Some people don’t leave—you just stop recognizing them.

By Bondhu Digital SignPublished 9 months ago 3 min read

We still talk.

Not often, but enough.

The messages still come in—“How have you been?” or “Did you see that thing we used to laugh about?”

There’s no bitterness in your tone. No harsh words. No outright distance.

But still… it’s not the same anymore.

I can’t even pinpoint when the shift happened. One day we were sharing everything—midnight thoughts, ridiculous memes, random confessions. And then slowly, silently, it faded into polite updates and awkward pauses.

You know, the kind where you read the message and wonder for a minute if replying even matters.

We used to talk like it was breathing. Natural. Effortless. Constant.

There were no schedules, no "I'll reply later"s.

Just you and me, riding the chaos of conversation, jokes turning into secrets, secrets turning into memories.

And now?

Now we talk like strangers who vaguely remember being close once. Like we’re playing a game of emotional catch, but neither of us wants to drop the ball—because that would make it real.

We’re both pretending we’re fine with this version of us.

I guess that’s what hurts the most.

That we’re still here—but not really.

We didn’t have a falling out.

No dramatic ending.

No final argument to justify this distance.

Instead, we drifted.

You met new people.

I grew quieter.

Life got in the way—and neither of us fought hard enough to hold on.

And yet, the door never fully closed.

You still message on my birthday. I still send you songs that remind me of us.

We still check in from time to time—like we’re afraid to be honest about the fact that we don’t fit in each other’s lives anymore.

But we don’t.

And that realization sits heavy.

Because you were the person I ran to when the world got too loud.

The one who knew what I meant even when I didn’t say it.

The one who stayed up with me just to make sure I fell asleep okay.

How do you lose that and pretend it’s normal?

How do you smile and text “I’m good” to someone who used to hear the pain behind your silence?

You still feel familiar.

But you’re not home anymore.

You’re the ghost of comfort.

The echo of what once felt like forever.

And maybe we’re both to blame.

Maybe we outgrew each other.

Maybe we needed different things.

Maybe timing was never on our side.

But it still hurts.

It hurts to look at your name on my phone and not feel the spark anymore.

To scroll past our old conversations and wonder how we got here.

To know that if I really needed someone—you wouldn’t be the first person I’d call. And I wouldn’t be yours.

That’s the kind of grief no one talks about.

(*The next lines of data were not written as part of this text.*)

-- ==== Sys2Proof/Machine/TimeBase.lean ====
section
/-! DEFINITION. Time bases (chapter 14): increments, steps and loads, captures, timestamp records, time transfer, launches. -/

namespace Sys2Proof.Machine

/-! ### Values (R293–R296) -/

/-- PHASE of TBASE0 at core-cycle resolution, a multiple of 8,192; within a long slot (R69) it stays at the last multiple that 16 bits
hold (DEDUCED, log entry 17). -/
def phaseNow (s : State) : Nat := min 57344 (8192 * s.pw.cyc)

/-- TBASE0 in the 64-bit form of R293. -/
def tb0 (s : State) : Nat := s.orb.orbit * 2 ^ 32 + s.orb.slot % 4096 * 65536 + phaseNow s

/-- ns of a base. -/
def nsOf (t : Nat) : Nat := t / 2 ^ 32 % 2 ^ 64

/-- TBASE2 with its zero fraction. -/
def tb2 (s : State) : Nat := 50 * s.pw.sup * 2 ^ 32

def tBase (s : State) (n : NetBase) : Nat := match n with | .tb1 => s.tb.t1 | .tb3 => s.tb.t3
def incrOf (s : State) (n : NetBase) : Nat := match n with | .tb1 => s.tb.incr1 | .tb3 => s.tb.incr3
def isSet (s : State) (n : NetBase) : Bool := match n with | .tb1 => s.tb.set1 | .tb3 => s.tb.set3
def inGap (s : State) (n : NetBase) : Bool := match n with | .tb1 => s.tb.gap1 | .tb3 => s.tb.gap3
def inHoldover (s : State) (n : NetBase) : Bool := match n with | .tb1 => s.tb.hov1 | .tb3 => s.tb.hov3

def incrReg (n : NetBase) : Nat := match n with | .tb1 => 0x048 | .tb3 => 0x050

/-! ### Increments (R297, R298) -/

/-- An increment write: the increment governs from the next core cycle on. -/
def setIncr (n : NetBase) (v now : Nat) (b : Bases) : Bases :=
  match n with
  | .tb1 => { b with ni1 := some v, wr1 := now, hov1 := false }
  | .tb3 => { b with ni3 := some v, wr3 := now, hov3 := false }

/-- A write of INCRn_INT commits it with the held fraction, or is refused (R297). -/
def incrCommit (m : Master) (n : NetBase) (v : Nat) (s : State) : State :=
  let a := 0x54000 + incrReg n + 4
  let x := v % 256 * 2 ^ 32 + regAt s 0x54 (incrReg n)
  if x < 0x0200000000 ∨ 0x0400000000 < x then refuseAt m a 0x02 s
  else
    let s := setReg 0x54 (incrReg n + 4) (v % 256) s
    { s with tb := setIncr n x s.pw.sup s.tb }

/-- HOLDOVER: HOLDn ms without an increment write (R298). -/
def holdoverSet (n : NetBase) (s : State) : State :=
  let lim := match n with | .tb1 => regF s 0x54 0x058 0 16 | .tb3 => regF s 0x54 0x058 16 16
  let wr := match n with | .tb1 => s.tb.wr1 | .tb3 => s.tb.wr3
  if lim = 0 ∨ inHoldover s n = true ∨ s.pw.sup < wr + supMs lim then s
  else
    match n with
    | .tb1 => count 0x54 1 { s with tb := { s.tb with hov1 := true } }
    | .tb3 => count 0x54 2 { s with tb := { s.tb with hov3 := true } }

/-! ### Steps and loads (R299) -/

def tcmdBase (v : Nat) : NetBase := if v.testBit 4 then .tb3 else .tb1

/-- ns of the base after the command. -/
def tcmdNs (op ns tval : Nat) : Nat := if op = 1 then (ns + tval) % 2 ^ 64 else tval % 2 ^ 64

/-- Magnitude of a step or load. -/
def tcmdMag (op ns tval : Nat) : Nat := if op = 1 then (sgn tval 64).natAbs else ((tval : Int) - ns).natAbs

/-- The command would be refused with STEP_REFUSED. -/
def stepRefused (s : State) (tcmd tval limit : Nat) : Bool :=
  let n := tcmdBase tcmd
  (decide (tcmd % 4 = 1) || decide (tcmd % 4 = 2)) && isSet s n && !inGap s n && decide (limit < tcmdMag (tcmd % 4) (nsOf (tBase s n)) tval)

/-- The command acts on its base, which shows it from the next core cycle on (R294); a load or step sets the base and ends its GAP. -/
def stepApply (tcmd tval : Nat) (s : State) : State :=
  let op := tcmd % 4
  if op = 0 ∨ op = 3 then s
  else
    let n := tcmdBase tcmd
    let t := tBase s n
    let v := tcmdNs op (nsOf t) tval * 2 ^ 32 + (if op = 1 then t % 2 ^ 32 else 0)
    match n with
    | .tb1 => { s with tb := { s.tb with nx1 := some v, set1 := true, gap1 := false } }
    | .tb3 => { s with tb := { s.tb with nx3 := some v, set3 := true, gap3 := false } }

/-- CK_CORE runs again: GAP of every set base (R296). -/
def gapSet (s : State) : State :=
  if s.tb.set1 || s.tb.set3 then
    count 0x54 3 { s with tb := { s.tb with gap1 := s.tb.gap1 || s.tb.set1, gap3 := s.tb.gap3 || s.tb.set3 } }
  else s

/-! ### Captures (R300, R301) -/

/-- A base as fraction, low and high word. -/
def tWords (t : Nat) : List Word := [BitVec.ofNat 32 t, BitVec.ofNat 32 (t / 2 ^ 32), BitVec.ofNat 32 (t / 2 ^ 64)]

/-- The 16 words of an orbit-start capture. -/
def ocapEntry (s : State) (orbit slot : Nat) (realign : Bool) : List Word :=
  let w1 := slot % 4096 + 0x10000 * b2n realign + 0x20000 * b2n s.tb.set1 + 0x40000 * b2n s.tb.set3
    + 0x80000 * b2n s.tb.hov1 + 0x100000 * b2n s.tb.hov3 + 0x200000 * b2n s.tb.gap1 + 0x400000 * b2n s.tb.gap3
    + 0x800000 * b2n (s.pll.hold || s.pll.uncomp)
  [BitVec.ofNat 32 orbit, BitVec.ofNat 32 w1] ++ tWords s.tb.t1 ++ tWords (tb2 s) ++ tWords s.tb.t3
    ++ [BitVec.ofNat 32 s.tb.incr1, BitVec.ofNat 32 s.tb.incr3,
        BitVec.ofNat 32 (s.tb.incr1 / 2 ^ 32 % 256 + 256 * (s.tb.incr3 / 2 ^ 32 % 256)), 0, BitVec.ofNat 32 orbit]

/-- ORBIT_CAPTURE into the history. -/
def orbitCapture (orbit slot : Nat) (realign : Bool) (s : State) : State :=
  { s with tb := { s.tb with ocap := ramPut [] s.tb.ocap (orbit % 16) (ocapEntry s orbit slot realign), ocapN := orbit } }

/-- TB_CTL.LATCH (R301). -/
def latchBases (s : State) : State :=
  let z := tb0 s
  { s with tb := { s.tb with
    latch := [BitVec.ofNat 32 z, BitVec.ofNat 32 (z / 2 ^ 32)] ++ tWords s.tb.t1 ++ tWords (tb2 s) ++ tWords s.tb.t3,
    latchN := (s.tb.latchN + 1) % 256 } }

/-! ### Timestamp records (R302, R303) -/

/-- The value a base gives an event `m` sixty-fourths into the core cycle, moved by a correction of 2^−8 ns units. -/
def tsInt (s : State) (n : NetBase) (m : Nat) (corr : Int) : Int := ((tBase s n + m * incrOf s n / 64 : Nat) : Int) + corr * 2 ^ 24

def tsValue (s : State) (n : NetBase) (m : Nat) (corr : Int) : Nat := (tsInt s n m corr % (2 ^ 96 : Nat)).toNat

def tsRx (s : State) (n : NetBase) (m : Nat) : Nat := tsValue s n m (-(sgn (regAt s 0x54 0x06C) 16))

/-- The instant at which a timestamp point now at position `m` leaves the pins: t_tx. -/
def pinAt (s : State) (n : NetBase) (m : Nat) : Int := tsInt s n m (sgn (regAt s 0x54 0x070) 16)

def tsTx (s : State) (n : NetBase) (m : Nat) : Nat := tsValue s n m (sgn (regAt s 0x54 0x070) 16)

/-- A base runs, is set and is not in GAP. -/
def baseOk (s : State) (n : NetBase) : Bool := s.pw.coreRun && isSet s n && !inGap s n

/-- A 24-byte timestamp record; `times` is absent for zero times. -/
def tsRecord (s : State) (times : Option (Nat × Nat)) (id : Nat) (egress oneStep late : Bool) (queue : Nat) : List Byte :=
  let t := match times with | some p => if s.pw.coreRun then p else (0, 0) | none => (0, 0)
  let flags := b2n egress + 2 * b2n (baseOk s .tb1) + 4 * b2n (baseOk s .tb3) + 8 * b2n s.tb.hov1 + 16 * b2n s.tb.hov3
    + 32 * b2n oneStep + 64 * b2n late
  leBytes 8 (nsOf t.1) ++ leBytes 2 (t.1 / 65536) ++ leBytes 2 (t.2 / 65536) ++ leBytes 8 (nsOf t.2) ++ leBytes 2 id
    ++ [BitVec.ofNat 8 flags, BitVec.ofNat 8 (queue % 4)]

/-- A record enters the egress timestamp FIFO, or is lost. -/
def tsePush (r : List Byte) (s : State) : State :=
  if 16 ≤ s.tb.tse.length then count 0x54 6 s else { s with tb := { s.tb with tse := s.tb.tse ++ [r] } }

/-- TSE_CTL.POP. -/
def tsePopHead (s : State) : State := { s with tb := { s.tb with tse := s.tb.tse.tail } }

/-! ### Time transfer (R304, R305) -/

/-- A message in progress is aborted and counted. -/
def ttAbort (t : Trunk) (s : State) : State :=
  if (getDl s t).ttOn then count 0x54 7 (modDl t (fun d => { d with ttOn := false, tt := [] }) s) else s

/-- The first core cycle of a slot: a message whose first frame lands in this slot captures the bases here (R305). -/
def ttCapture (t : Trunk) (s : State) : State :=
  modDl t (fun d => if d.ttOn && d.ttFrom == s.pw.elapsed then { d with ttC1 := s.tb.t1, ttC3 := s.tb.t3 } else d) s

/-- One KIND 2 byte in landing slot `e` with slot number `n`. The first one holds the bases of the present slot's first core cycle,
until the landing slot starts where that is still to come. Two frames can land in the slot of a grid move (log entry 62). -/
def ttByte (t : Trunk) (b e n : Nat) (s : State) : State :=
  if regF s 0x54 0x040 1 1 = 0 then s
  else if !holds s t then (if b.testBit 5 then count 0x54 8 s else s)
  else if b.testBit 5 then
    let s := ttAbort t s
    modDl t (fun d => { d with ttOn := true, tt := [b % 32], ttAt := e + 1, ttFrom := e, ttC1 := s.tb.s1, ttC3 := s.tb.s3, ttSlot := n }) s
  else if !(getDl s t).ttOn ∨ 20 ≤ (getDl s t).tt.length then s
  else if (getDl s t).ttAt < e then ttAbort t s
  else modDl t (fun d => { d with tt := d.tt ++ [b % 32], ttAt := e + 1 }) s

/-- Value of the message bits, five a frame. -/
def ttBits : List Nat → Nat
  | [] => 0
  | b :: t => b % 32 + 32 * ttBits t

/-- A message in progress that no frame continues in its slot, or whose trunk lost ACTIVE, is aborted. -/
def ttGap (t : Trunk) (s : State) : State :=
  let d := getDl s t
  if d.ttOn && (!holds s t || (decide (d.tt.length < 20) && decide (d.ttAt < s.pw.elapsed))) then ttAbort t s else s

/-- TIME_TRANSFER_MESSAGE of trunk `t`: a complete message is checked and recorded, or aborted. -/
def ttMessage (t : Trunk) (s : State) : State :=
  let d := getDl s t
  if !d.ttOn then s
  else if !holds s t then ttAbort t s
  else if d.tt.length ≠ 20 then s
  else
    let v := ttBits d.tt
    if crc8 (leBytes 11 (fld v 0 88)) ≠ fld v 88 8 then ttAbort t s
    else
      let c := if v.testBit 80 then d.ttC3 else d.ttC1
      let s := modDl t (fun d => { d with ttOn := false, tt := [] }) s
      { s with tb := { s.tb with ttV := fld v 0 64, ttVf := fld v 64 16, ttC := nsOf c, ttCf := fld c 16 16,
                                 ttBase := fld v 80 1, ttCount := (s.tb.ttCount + 1) % 256, ttSlot := d.ttSlot } }

/-! ### Launches (R306–R308) -/

/-- Bytes that the bale being written of queue `q` holds. -/
def curBytes (s : State) (q : Nat) : Nat := match (getQ s q).cur with | some b => b.bytes.length | none => 0

/-- The bytes of the bale at the head of a queue that a reader may see, as they are delivered (R201): all of a closed bale, and the whole
read words of one that can be cut through (R191, R192). -/
def headBytes (s : State) (q : Nat) : List Byte :=
  let x := getQ s q
  match x.ready with
  | b :: _ => eccBytes s b.id 0 b.bytes
  | [] => match x.cur with
    | some b => if isCClass q && !x.discard then eccBytes s b.id 0 (b.bytes.take (b.bytes.length / 16 * 16)) else []
    | none => []

/-- Launch instant of an uplink bale: orbit and slot of its header. -/
def upLaunch (l : List Byte) : Nat × Nat := (leNat ((l.drop 9).take 4), leNat ((l.drop 7).take 2) % 4096)

/-- Slots from a launch instant to the present slot; negative before it. -/
def sinceLaunch (s : State) (o n : Nat) : Int :=
  sgn (s.orb.orbit + 2 ^ 32 - o % 2 ^ 32) 32 * (regF s 0x03 0x040 0 12 : Nat) + ((s.orb.slot : Int) - n)

def upOutOfReach (s : State) (o : Nat) : Bool := decide (1024 < sgn (o + 2 ^ 32 - s.orb.orbit % 2 ^ 32) 32)

/-- LAUNCH of the present slot's live entry. -/
def launchSlot (s : State) : Bool := (ramGet (0 : Word) s.orb.live s.orb.slot).getLsbD 6

/-- The base set for a launched egress queue (R307). -/
def launchBase (s : State) (q : Nat) : NetBase :=
  if regF s 0x54 0x074 (if q = 22 then 0 else 2) 2 = 3 then .tb3 else .tb1

def mgLaunch (l : List Byte) : Nat := leNat ((l.drop 8).take 8)

def mgOutOfReach (s : State) (q launch : Nat) : Bool :=
  let n := launchBase s q
  !isSet s n || inGap s n || decide (nsOf (tBase s n) + 2 ^ 32 < launch)

/-- Marks the head of queue `q` released. -/
def releaseHead (q : Nat) (s : State) : State := modQ q (fun x => { x with released := true }) s

/-- A head with bytes that is not released and of which nothing has been taken. -/
def headWaits (s : State) (q : Nat) : Bool :=
  let x := getQ s q
  !(headBytes s q).isEmpty && !x.released && decide (x.sent = 0) && (!x.ready.isEmpty || decide (x.curSent = 0))

/-- LAUNCH_WAIT: a closed head, or one that could be cut through, waits for its launch (R195, R192). -/
def waitsLaunch (s : State) (q : Nat) : Bool :=
  isTimed q && headWaits s q && (!(getQ s q).ready.isEmpty || decide (qReg s q 4 16 12 ≤ curBytes s q))

/-- The launch instant of the head of Q22 or Q23 has come for a timestamp point at position `m` of this core cycle (R307). -/
def mgReached (s : State) (q m : Nat) : Bool :=
  let l := headBytes s q
  decide (((mgLaunch l * 2 ^ 32 : Nat) : Int) ≤ pinAt s (launchBase s q) m)

/-- The head bale of a queue leaves it unsent; the rest of a bale still being written is discarded as it comes. -/
def removeHead (q : Nat) (s : State) : State :=
  match (getQ s q).ready with
  | _ :: t => seraiSync (modQ q (fun x => { x with ready := t, sent := 0, released := false, late := false, ctUnder := false }) s)
  | [] => modQ q (fun x => { x with discard := x.cur.isSome, released := false, late := false }) s

/-- The head of queue `q` is late, on Q22 and Q23 for a timestamp point at position `m` of this core cycle (R308). -/
def lateHead (s : State) (q m : Nat) : Bool :=
  let l := headBytes s q
  if q < 20 then
    let p := upLaunch l
    upOutOfReach s p.1 || decide ((regF s 0x54 0x078 0 8 : Nat) + 1 ≤ sinceLaunch s p.1 p.2)
  else
    decide (16 ≤ l.length) &&
      (mgOutOfReach s q (mgLaunch l)
        || decide ((((mgLaunch l + regF s 0x54 0x078 16 16) * 2 ^ 32 : Nat) : Int) < pinAt s (launchBase s q) m))

/-- The head of queue `q` is late: it is released at once or dropped. -/
def lateAct (q : Nat) (s : State) : State :=
  let drop := if q < 20 then regF s 0x54 0x074 8 1 = 1 else regF s 0x54 0x074 9 1 = 1
  if drop then
    let l := headBytes s q
    let s := if 20 ≤ q ∧ (l.getD 2 0).getLsbD 0 = true then
      tsePush (tsRecord s none (leNat ((l.drop 4).take 2)) true false true (q - 20)) s else s
    countD 0x54 5 q (removeHead q s)
  else countD 0x54 4 q (modQ q (fun x => { x with released := true, late := true }) s)

/-- LAUNCH_RELEASE (R306, R307): the head is released at its launch instant, on Q16–Q19 at the first core cycle of a slot whose live
entry has LAUNCH; one that is late already meets its policy. -/
def launchRelease (q : Nat) (s : State) : State :=
  let l := headBytes s q
  if !isTimed q ∨ !headWaits s q then s
  else if lateHead s q 0 then lateAct q s
  else if q < 20 then
    let p := upLaunch l
    if decide (s.pw.cyc = 0) && launchSlot s && decide (0 ≤ sinceLaunch s p.1 p.2) then releaseHead q s else s
  else if decide (16 ≤ l.length) && mgReached s q 0 then releaseHead q s
  else s

/-- LAUNCH_LATE: a late head is sent at once or dropped (R308). -/
def launchLate (q : Nat) (s : State) : State :=
  if !isTimed q ∨ !headWaits s q ∨ !lateHead s q 0 then s else lateAct q s

/-- The page soft reset of page 0x54 (R312); LATCH_SEQ is no word of the latch set and stays. -/
def tbReset (s : State) : State :=
  { s with tb := { s.tb with tse := [], latch := List.replicate 11 0, ttV := 0, ttC := 0, ttVf := 0, ttCf := 0,
                             ttBase := 0, ttCount := 0, ttSlot := 0 } }

end Sys2Proof.Machine
end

The grief of fading friendships.

Of soft goodbyes that happen without a word.

Of still talking, but feeling like you’re speaking from opposite sides of a glass wall.

We didn’t break.

We just unraveled.

And part of me wishes we did have a messy ending.

Because then at least I’d have something to blame.

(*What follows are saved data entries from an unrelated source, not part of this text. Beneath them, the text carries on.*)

/-- Q12 is GATED, and LAUNCH_WAIT of a queue. -/
def liveQ (s : State) (q k : Nat) : Nat :=
  let x := getQ s q
  if k = 0x0C then
    uOf s q + 0x2000 * b2n x.wmHigh + 0x4000 * b2n x.atQuota + 0x8000 * b2n (decide (q = 12) && gated s)
      + 0x10000 * b2n (waitsLaunch s q) + 0x20000 * b2n (x.active || x.draining) + 0x40000 * b2n x.draining
  else if k = 0x10 then min 0xFFFF x.ready.length
  else if k = 0x14 then retCells x
  else if k = 0x18 then x.total
  else 0

/-- Age of the oldest retained bale in µs (R206). -/
def spanAge (s : State) : Nat := (oldestRetained s).elim 0 (fun p => min 511 ((s.pw.elapsed - p.2.sent) / 40))

def liveSerai (s : State) (o : Nat) : Nat :=
  let q := hostQ s
  if o = 0x048 then availCells s + 0x10000 * freeCells s
  else if o = 0x04C then retAll s + 0x10000 * b2n s.ser.memLow + 0x20000 * b2n s.ser.replaying
  else if o = 0x050 then spanAge s
  else if o = 0x0A4 then
    if s.ser.owner.isNone then 0
    else
      b2n (decide (0 < hostAvail s q)) + 2 * b2n s.ser.rdLast + 4 * s.ser.rdVb + 16 * b2n s.ser.rdAbort
        + 32 * b2n (hostWrites q && needsCell (getQ s q) && !cellOk s q) + 64 * b2n (hostWrites q && (getQ s q).cur.isSome)
  else if 0x400 ≤ o ∧ o < 0x800 then liveQ s ((o - 0x400) / 0x20) (o % 0x20)
  else 0

def liveFramer (s : State) (o : Nat) : Nat :=
  if o = 0x044 then frameNumber s
  else if o = 0x048 then s.frm.adv % 65536 + 0x10000 * (s.frm.x % 65536)
  else if o = 0x04C then (max 0 (poolNow s)).toNat % 0x2000 + 0x10000 * cvalOf s 3
  else if o = 0x050 then costAll s.frm.cost % 0x2000
  else if o = 0x054 then (s.frm.cost.t.foldl max 0) % 0x10000 + 0x10000 * uns s.frm.cost.h 16
  else if o = 0x058 then b2n s.frm.unfit + 0x100 * (promised s % 128)
  else 0

def liveLanes (s : State) (t : Trunk) (o : Nat) : Nat :=
  let l := getLn s t
  if o = 0x040 then b2n l.retrain
  else if o = 0x04C then
    l.st + 0x100 * b2n l.fwdPres + 0x200 * b2n l.fwdOk + 0x400 * b2n l.dlSignal + 0x800 * b2n l.dlLock
      + 0x1000 * b2n (vddlOk s t) + 0x2000 * b2n l.capMis + 0x10000 * l.detected.toNat + 0x1000000 * l.service.toNat
  else if o = 0x050 then l.port + 0x10000 * l.peer + 0x1000000 * l.proto
  else if o = 0x054 then l.eyeW + 0x100 * b2n (eyeLow s t)
  else if o = 0x058 then l.codeErr
  else if o = 0x05C then l.prbs.err + 0x10000 * b2n l.prbs.sync
  else if o = 0x060 then l.lb.err + 0x10000 * b2n l.lb.sync
  else if o = 0x064 then l.fwdCnt
  else 0

/-- Packets whose responses are not yet written (R272). -/
def heldPackets (d : Dl) : Nat := d.held.length + b2n d.asm.isSome

def liveDl (s : State) (t : Trunk) (o : Nat) : Nat :=
  let d := getDl s t
  if o = 0x044 then d.phase + 0x10000 * b2n d.near
  else if o = 0x048 then d.fc + 0x10000 * d.fcSlot
  else if o = 0x04C then d.frames
  else if o = 0x050 then d.crcErr
  else if o = 0x054 then heldPackets d + 8 * b2n d.asm.isSome
  else if o = 0x058 then d.acc
  else 0

def liveSv (s : State) (o : Nat) : Nat :=
  if o = 0x050 then
    token s + 4 * b2n (dark s) + 8 * b2n s.sup.xdown + 16 * b2n (s.sup.checking && (holder s).isSome) + 32 * b2n s.pw.coreStopped
      + 0x100 * roleOf s .a + 0x1000 * roleOf s .b + 0x10000 * b2n (evGood s .a) + 0x20000 * b2n (evGood s .b)
      + 0x40000 * b2n (hbSeen s .a) + 0x80000 * b2n (hbSeen s .b) + 0x100000 * b2n s.sup.ta.tpwr + 0x200000 * b2n s.sup.tb.tpwr
  else if o = 0x054 then s.sup.reason + 16 * s.sup.lastTo + 256 * s.sup.result
  else if o = 0x058 then s.sup.failL.toNat
  else if o = 0x05C then s.fab.passes
  else 0

def liveTb (s : State) (o : Nat) : Nat :=
  let b := s.tb
  if o = 0x044 then
    b2n b.set1 + 2 * b2n b.set3 + 4 * b2n b.hov1 + 8 * b2n b.hov3 + 16 * b2n b.gap1 + 32 * b2n b.gap3 + 0x100 * b.latchN
  else if o = 0x07C then b.ocapN
  else if o = 0x084 then b.tse.length
  else if 0x088 ≤ o ∧ o ≤ 0x09C then wordAt (b.tse.headD []) (o - 0x088)
  else if o = 0x0B0 then b.ttVf + 0x10000 * b.ttCf
  else if o = 0x0B4 then b.ttBase + 0x100 * b.ttCount + 0x10000 * b.ttSlot
  else if 0x0C0 ≤ o ∧ o ≤ 0x0E8 then (b.latch.getD ((o - 0x0C0) / 4) 0).toNat
  else if 0x400 ≤ o ∧ o < 0x800 then ((ramGet [] b.ocap ((o - 0x400) / 0x40)).getD (o % 0x40 / 4) 0).toNat
  else 0

/-- Requests not yet answered: those waiting and those whose response frame has not left. -/
def mgHeld (s : State) : Nat := s.mg.reqs.length + s.mg.resps.length

def liveMg (s : State) (o : Nat) : Nat :=
  if o = 0x04C then b2n s.mg.sync + 2 * b2n s.mg.anDone + 4 * b2n s.mg.link + 16 * mgHeld s
  else if o = 0x050 then s.mg.rx
  else if o = 0x054 then s.mg.tx
  else 0

def liveBoot (s : State) (o : Nat) : Nat :=
  let x := s.slow
  if o = 0x040 then s.pw.adr
  else if o = 0x04C then 0x100 * b2n x.spiBusy
  else if o = 0x050 then b2n x.spiBusy + 2 * b2n x.spiFail + 4 * b2n x.hdrOk + 0x100 * x.sr
  else if o = 0x054 then x.spiId
  else if o = 0x058 then x.usrBase
  else if 0x100 ≤ o ∧ o ≤ 0x1FC then leNat (ramBytes 0 x.spiBuf (o - 0x100) 4)
  else 0

def liveMon (s : State) (o : Nat) : Nat :=
  let m := s.mon
  if o = 0x048 then b2n m.running + 2 * b2n m.settling + 4 * b2n m.ready + 8 * b2n m.ovr
  else if o = 0x04C then m.code + 0x10000 * m.input + 0x200000 * b2n m.rovr + 0x1000000 * m.rseq
  else if o = 0x050 then m.seq
  else if 0x080 ≤ o ∧ o ≤ 0x0FC then ramGet 0 m.lasts ((o - 0x080) / 4)
  else 0

def livePls (s : State) (o : Nat) : Nat :=
  if o = 0x04C then
    b2n (closedRow s).isSome + 2 * b2n s.pls.diag + 4 * b2n (anyBar s) + 16 * s.pls.last + 0x100 * (sitesIn s 2).length
      + 0x10000 * (sitesIn s 3).length
  else if 0x280 ≤ o ∧ o ≤ 0x2FC then word4 (fun k => healthByte s (o - 0x280 + k))
  else 0

def liveHer (s : State) (o : Nat) : Nat := if o = 0x068 then b2n s.her.fmt + 2 * b2n s.her.lastErr else 0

Something to point to and say, “That’s why we’re not close anymore.”

But instead, I’m left with half-conversations and half-smiles.

With “let’s catch up soon”s that never happen and “I miss you”s that feel too heavy to say out loud.

And yet—I still care.

I’ll always care.

Even if we’ve become shadows in each other’s stories.

Even if the warmth is gone and the closeness has cooled.

You were important to me.

Still are, in a way.

Even if we don’t talk the same.

Even if we’ve changed.

Because sometimes, love doesn’t disappear.

It just lives quieter, in the background.

It shows up in a song lyric, in a random memory, in the urge to text you when something reminds me of us.

And maybe that’s all we are now.

A quiet kind of love.

A once-in-a-lifetime bond turned occasional check-ins.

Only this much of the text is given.